- TASK DIRECTIONS: One part of the entries below is wanted: the lines from the one containing "none => none" through the one containing "d.txRefuse f Code.txGated false". Write those out exactly and nothing else.

- Collected data:
:::

/-- The commit checks of Table 08.1, with the transmit gate and the Blitz rules before them (R155, R166, R184,
R268). -/
def Dev.commitChecks (d : Dev) (f : TxFrame) (n : Nat) : Dev :=
  let sync := d.rd Fld.rxwBlitzSync_sync
  if f.badBeacon then let r := d.freeOf failureCodes; r.2.txRefuse f r.1 false
  else if f.phy = 1 ∧ (¬ d.domUp 17 ∨ sync = 0) then d.txRefuse f Code.phyUnavailable false
  else
    let a := dutyCharge (ticksUs (d.frameTicks f (d.sunPreamble n)))
    match d.commitCheck f n a with
    | some (c, counter) => (d.bump counter).txRefuse f c true
    | none => d.commitTo f n a

/-- A frame takes chain `n` from the frame that holds it. If it is then refused, the chain is IDLE, and what waits for it goes
on (R16, R103). -/
def Dev.commitTaking (d : Dev) (f : TxFrame) (n : Nat) : Dev :=
  let d := (d.txDefer n).commitChecks f n
  if (d.txOn n).isNone then d.calRestart n else d

/-- The other member that hears the node in slot `s` (R20). -/
def Dev.heardBy (d : Dev) (s : Nat) : Option Nat :=
  if d.domUp 22 && d.slotValid s && d.rteValid s && d.rteMember s ≠ d.member then some (d.rteMember s) else none

/-- The member that hears the node of a host frame or relay, where that is another one (R20, R218). -/
def Dev.remoteFor (d : Dev) (f : TxFrame) : Option Nat :=
  let own := match f.origin with | .host _ => true | .relay => true | _ => false
  match f.node with
  | some s => if own then d.heardBy s else none
  | none => none

/-- A frame is sent to member `m`, which transmits it unchanged at START; for a frame without a fixed start the spec
gives no START: a free one within 10 s (R20, R264). It waits for its RESULT. -/
def Dev.sendRemote (d : Dev) (f : TxFrame) (m : Nat) : Dev :=
  if !d.fedOn then (d.bump Fld.fedStat2_fwdDrop).txEnd f Code.domainOff false
  else if d.memberGone m then (d.bump Fld.fedStat2_fwdDrop).txEnd f Code.peerAbsent false
  else
    let r := if f.start = 0 then let x := d.free 28; (d.tmb + 1 + x.1, x.2) else (f.start, d)
    let node := match f.node with | some s => d.cx s Cx.nodeAddr | none => 0
    let d := r.2.setFrame { f with stage := .remote, start := r.1 }
    d.fedForward m (.transmit node r.1 f.power f.profile f.phy f.sub f.chan f.mode f.psdu)

/-- TP3 holds back a frame of a node whose slot is damaged, or whose migration away is under way (R252, R280). -/
def Dev.nodeHeld (d : Dev) (f : TxFrame) : Bool :=
  match f.node with
  | some s => !f.isAck && (d.damagedSlot s || d.fed.migrations.any fun m => m.source && m.slot = s)
  | none => false

/-- TP3 takes up a scheduled frame (R16, R166, R186, R268, R448). -/
def Dev.commitFrame (d : Dev) (f : TxFrame) : Dev :=
  if d.nodeHeld f then d
  else if d.gate.isOpen && (d.remoteFor f).isSome then d.sendRemote f ((d.remoteFor f).getD 0)
  else if !d.tp3Ok then
    if f.isAck then d.ackNoChain f else d.txRefuse f Code.resourceRetired false
  else if !d.gate.isOpen then
    let d := if f.urgent || f.isCheck then d.bump Fld.lnkStat6_txGated else d
    d.txRefuse f Code.txGated false
  else if d.commitWaits f.sub then d.startReload ((commitWords f.sub).filter d.damaged)
  else if f.isAck && !d.ackInTime f then d.txLate f
  else if f.chains.all d.chainBlocked && !f.isAck then d.commitChecks f (f.chains.headD 0)
  else if !f.chains.any (fun n => d.chainOn n && !d.chainBlocked n) then
    let n := (f.chains.find? fun n => !d.chainOn n && !d.chainBlocked n).getD (f.chains.headD 0)
    (d.setFrame { f with dom := some (18 + n) }).settle
  else
    let free := f.chains.filter d.chainFree
    match free with
    | n :: _ => if free.length ≤ (d.rivals f).length then d.holdBack f else d.commitChecks f n
    | [] =>
      match f.chains.find? (d.chainTakeable f.cls) with
      | some n => d.commitTaking f n
      | none => if f.isAck then d.ackNoChain f else d.holdBack f

/-- TP3_COMMIT of frame `id`: a frame whose MIC is ready is scheduled first; a scheduled frame is committed, refused or
left waiting (R448). -/
def tp3Commit (id : Nat) (d : Dev) : Dev :=
  let d := d.takeInput id
  match d.frame id with
  | none => d
  | some f =>
    match f.stage with
    | .cipher req =>
      match d.cphResult req with
      | none => d
      | some (st, out) =>
        let d := d.cipherEnd f req st out
        match d.frame id with
        | some f => d.commitFrame f
        | none => d
    | .scheduled => d.commitFrame f
    | _ => d

/-- TP3_COMMIT (R448). -/
def execTp3Commit (id : Nat) (s : State) : Host.Outcome State Fault Refusal := s.run (tp3Commit id)

/-! Hop and lock. -/

/-- The frame's gain index is sampled at VDD_RFHV = `mv` mV (R105); a valid compensation entry is needed. -/
def Dev.powerSample (d : Dev) (f : TxFrame) (n mv : Nat) : TxFrame :=
  if d.is Fld.rfsPwrCal_valid (d.pwrEntry n f.sub f.chan) then
    let g := d.gainIndex n f.sub f.chan f.q mv
    { f with g := some (clampInt g 0 255).toNat, capped := f.capped || decide (g < 0) || decide (255 < g) }
  else f

/-- The RX-to-TX transition starts: the channel's detectors are blanked (R17). -/
def Dev.blankOn (d : Dev) (n : Nat) (f : TxFrame) : Dev :=
  let b := (n, chanKey f.sub f.chan)
  if d.rxw.txBlank.contains b then d else { d with rxw := { d.rxw with txBlank := b :: d.rxw.txBlank } }

/-- TX_HOP_START on chain `n`, VDD_RFHV at `mv` mV: the hop starts from a usable entry or as a full calibration; a
calibration of the frame's own channel is its hop, one of another channel runs on (R103, R105). -/
def txHopStart (n mv : Nat) (d : Dev) : Dev :=
  match d.txOn n with
  | none => d
  | some f =>
    let lo := n + 2
    let l := d.lo lo
    if f.listen.isSome || d.txActive n || d.chainState (6 + n) = 4 || l.lock = some f.chan then d
    else
      match l.cal with
      | some c =>
        if c.chan = f.chan then (d.setFrame (d.powerSample f n mv)).blankOn n f else d
      | none =>
        let d := (d.setFrame (d.powerSample f n mv)).blankOn n f
        if d.hopUsable lo f.chan then
          ((d.loUnlock lo).setChainState (6 + n) 4).entryTouch lo f.chan
        else d.calBegin lo ⟨f.chan, .hop⟩

/-- TX_HOP_START (R103). -/
def execTxHopStart (n mv : Nat) (s : State) : Host.Outcome State Fault Refusal := s.run (txHopStart n mv)

/-- TX_LOCK: the LO of chain `n` locks on its frame's channel in HOP (R101). -/
def txLock (n : Nat) (d : Dev) : Dev :=
  match d.txOn n with
  | some f => if d.chainState (6 + n) = 4 then d.loLock (n + 2) f.chan else d
  | none => d

/-- TX_LOCK (R101). -/
def execTxLock (n : Nat) (s : State) : Host.Outcome State Fault Refusal := s.run (txLock n)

:::

- EXERCISE SOLUTION:
  | none => none

/-- A frame is sent to member `m`, which transmits it unchanged at START; for a frame without a fixed start the spec
gives no START: a free one within 10 s (R20, R264). It waits for its RESULT. -/
def Dev.sendRemote (d : Dev) (f : TxFrame) (m : Nat) : Dev :=
  if !d.fedOn then (d.bump Fld.fedStat2_fwdDrop).txEnd f Code.domainOff false
  else if d.memberGone m then (d.bump Fld.fedStat2_fwdDrop).txEnd f Code.peerAbsent false
  else
    let r := if f.start = 0 then let x := d.free 28; (d.tmb + 1 + x.1, x.2) else (f.start, d)
    let node := match f.node with | some s => d.cx s Cx.nodeAddr | none => 0
    let d := r.2.setFrame { f with stage := .remote, start := r.1 }
    d.fedForward m (.transmit node r.1 f.power f.profile f.phy f.sub f.chan f.mode f.psdu)

/-- TP3 holds back a frame of a node whose slot is damaged, or whose migration away is under way (R252, R280). -/
def Dev.nodeHeld (d : Dev) (f : TxFrame) : Bool :=
  match f.node with
  | some s => !f.isAck && (d.damagedSlot s || d.fed.migrations.any fun m => m.source && m.slot = s)
  | none => false

/-- TP3 takes up a scheduled frame (R16, R166, R186, R268, R448). -/
def Dev.commitFrame (d : Dev) (f : TxFrame) : Dev :=
  if d.nodeHeld f then d
  else if d.gate.isOpen && (d.remoteFor f).isSome then d.sendRemote f ((d.remoteFor f).getD 0)
  else if !d.tp3Ok then
    if f.isAck then d.ackNoChain f else d.txRefuse f Code.resourceRetired false
  else if !d.gate.isOpen then
    let d := if f.urgent || f.isCheck then d.bump Fld.lnkStat6_txGated else d
    d.txRefuse f Code.txGated false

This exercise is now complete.